Thursday, July 31, 2014

did my soil cause the curled-up tomato leaves?

soil test photo 1 In addition to my fall planting, I also set up a test of my garden soils to try to figure out if a problem in the soil caused my curled-up tomato plants. I'd like to know for next year. I have lots of Siberian Red tomato seeds, so I planted these in four soil samples:

1. Tomato bed (this produced plants with curled leaved)
2. Sub-soil (lawn)
3. Purchased compost (same compost that went into the tomato bed)
4. Green's bed (loam and compost from sources different than tomato bed)


I suspect the problem is with the purchased loam that went into the tomato bed. I bet it was treated with an herbicide (2,4-D or glyosphosphate) at some point. Sad that this is so prevalent. Lots of plants can't handle these chemicals and they get spread around all over. 2,4-D degrades rapidly in soils (half life = 6.2 days), so if this is the problem it should dissipate soon.

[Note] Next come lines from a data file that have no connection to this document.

-- ==== Sys2Proof/Machine/Reports.lean ====
section
/-! DEFINITION. The directives of the report block: ARM, PAUSE and RESUME NOTICES, FETCH RECORDS and READ STATUS. -/

namespace Sys2Proof.Machine

open Sys2Proof

namespace State

/-! ## ARM, PAUSE and RESUME NOTICES (R192, R193) -/

/-- R192: arming or disarming a set of classes. -/
def armMarks (r : ReportBlock) (set : BitVec 8) (arm : Bool) : ReportBlock :=
  if arm then { r with armed := r.armed ||| set }
  else { r with armed := r.armed &&& ~~~set, pend := r.pend &&& ~~~set }

/-- ARM NOTICES (R192). -/
def armNotices : Handler := fun body s =>
  match body with
  | [set, act] =>
    match flag? act.toNat with
    | none => refuse s .form
    | some arm =>
      if set = 0 then refuse s .form
      else
        let r := armMarks s.report set arm
        ({ s with report := r }, .done r.marks)
  | _ => refuse s .form

/-- PAUSE NOTICES (R193). -/
def pauseNotices : Handler := fun body s =>
  match body with
  | [set] =>
    if set = 0 then refuse s .form
    else
      let r := { s.report with paused := s.report.paused ||| set }
      ({ s with report := r }, .done r.marks)
  | _ => refuse s .form

/-- RESUME NOTICES (R193): PAUSED is cleared; the CATCH-UPs follow the answer. -/
def resumeNotices : Handler := fun body s =>
  match body with
  | [set] =>
    if set = 0 then refuse s .form
    else
      let r := { s.report with paused := s.report.paused &&& ~~~set }
      ({ s with report := r }, .done r.marks)
  | _ => refuse s .form

/-- R191, R193: after the answer of a RESUME NOTICES, the CATCH-UP of each class of the set that is ARMED and PENDING is
queued, in class table order, while the queue has room. -/
def resumeCatchUps (body : List Byte) (s : State) : State :=
  match body with
  | [set] =>
    NoticeClass.all.foldl
      (fun s c => if hasClass set c && s.report.catchable c && s.host.room 0 then s.catchUp c else s) s
  | _ => s

/-! ## FETCH RECORDS (R196, section 11.4) -/

/-- A served item in 3 bytes. -/
def servedBytes (i : ServedItem) : List Byte :=
  ((byte i.stage.num <<< 4) ||| i.outcome.code) :: be2 i.duration

/-- Byte 12 of the cycle record form. -/
def recordFlags (accepts : Nat) (gap script : Bool) : Byte :=
  (byte accepts <<< 4) ||| (if gap then 2 else 0) ||| (if script then 1 else 0)

/-- The cycle record form, 14 to 56 bytes. -/
def recordForm (r : CycleRecord) : List Byte :=
  [byte r.junction.val, byte r.count] ++ todBytes r.tod ++ errorBytes r.tally.bandError ++ be2 r.tally.bandGreen ++
    [r.tally.probe.byte] ++ be2 r.tally.probe.occupancy ++
    [recordFlags r.tally.accepts r.gap r.tally.scriptStep, byte r.tally.served.length] ++
    r.tally.served.flatMap servedBytes

/-- FETCH RECORDS (R196): count left, number returned, the records oldest first. -/
def fetchRecords : Handler := fun body s =>
  match bodyNats body with
  | [n] =>
    if within 1 4 n then
      let r := ReportBlock.fetch n s.report
      ({ s with report := r.1 }, .done ([byte r.1.held, byte r.2.length] ++ r.2.flatMap recordForm))
    else refuse s .range
  | _ => refuse s .form

/-! ## READ STATUS (R197) -/

/-- R197: the staged mark of a junction. -/
def stagedMark (p : Plant) (j : JIdx) : Bool :=
  let J := p.jn[j]
  J.stagedPlan.isSome || (p.chainEntries j).any (fun x => x.staged.isSome) || J.guard.staged.isSome || J.det.stagedMap.isSome

/-- The READ STATUS answer data: the items of R197 in order (R201), state and cause side by side for each junction (assumption log 66),
the intake as two counts (assumption log 67). -/
def statusData (s : State) : List Byte :=
  [s.tb.corridor.code, s.tb.cause.code] ++ todBytes s.tb.tod ++ [byte s.tb.c] ++ be2 s.tb.m ++
    [s.tb.dir.code, flagByte s.tb.staged.isSome] ++
    ((List.finRange 12).map fun j => flagByte (stagedMark s.plant j)) ++
    ((List.finRange 12).flatMap fun j => [s.plant.jn[j].state.code, s.plant.jn[j].state.causeCode]) ++
    [byte s.script.notBefore.length] ++ maskBytes s.script.running ++ [byte s.report.held, flagByte s.report.gap] ++
    [byte s.plant.free.length, byte s.plant.hostTotal, byte s.plant.requestCount] ++ s.report.marks ++
    [byte s.host.frames, byte s.host.directives, byte s.host.busyMarks]

/-- READ STATUS (R197). -/
def readStatus : Handler := fun body s =>
  match body with
  | [] => (s, .done s.statusData)
  | _ => refuse s .form

end State

/-! ## Meanings -/

/-- ARM_NOTICES (R192). -/
def execArmNotices (s : State) : Host.Outcome State Fault Refusal := .next (s.take 0x70 State.armNotices)

/-- PAUSE_NOTICES (R193). -/
def execPauseNotices (s : State) : Host.Outcome State Fault Refusal := .next (s.take 0x71 State.pauseNotices)

/-- RESUME_NOTICES (R193). -/
def execResumeNotices (s : State) : Host.Outcome State Fault Refusal :=
  .next (s.takeThen 0x72 State.resumeNotices State.resumeCatchUps)

/-- FETCH_RECORDS (R196). -/
def execFetchRecords (s : State) : Host.Outcome State Fault Refusal := .next (s.take 0x73 State.fetchRecords)

/-- READ_STATUS (R197). -/
def execReadStatus (s : State) : Host.Outcome State Fault Refusal := .next (s.take 0x74 State.readStatus)

end Sys2Proof.Machine
end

Fortunately, USDA tests of food crops grown in 2,4-D treated soils risks found that levels are not of concern. OK, but the tomatoes don't grow very well. The 2,4-D dietary risk assessment considered both acute and chronic risks from residues in food based on field trials --- so ... we can eat the produce.

3 comments:

My Veggie Garden said...

When do we find out?

kathy said...

I am starting with seed because there are no seedlings in stores now. I assume if the soil is bad it will affect seedlings right away maybe even affect germination. Not sure what I will find if anything.

kathy said...

Tomato seedlings should take about 7 days to germinate in this summer warmth, so anytime after that might give us an answer.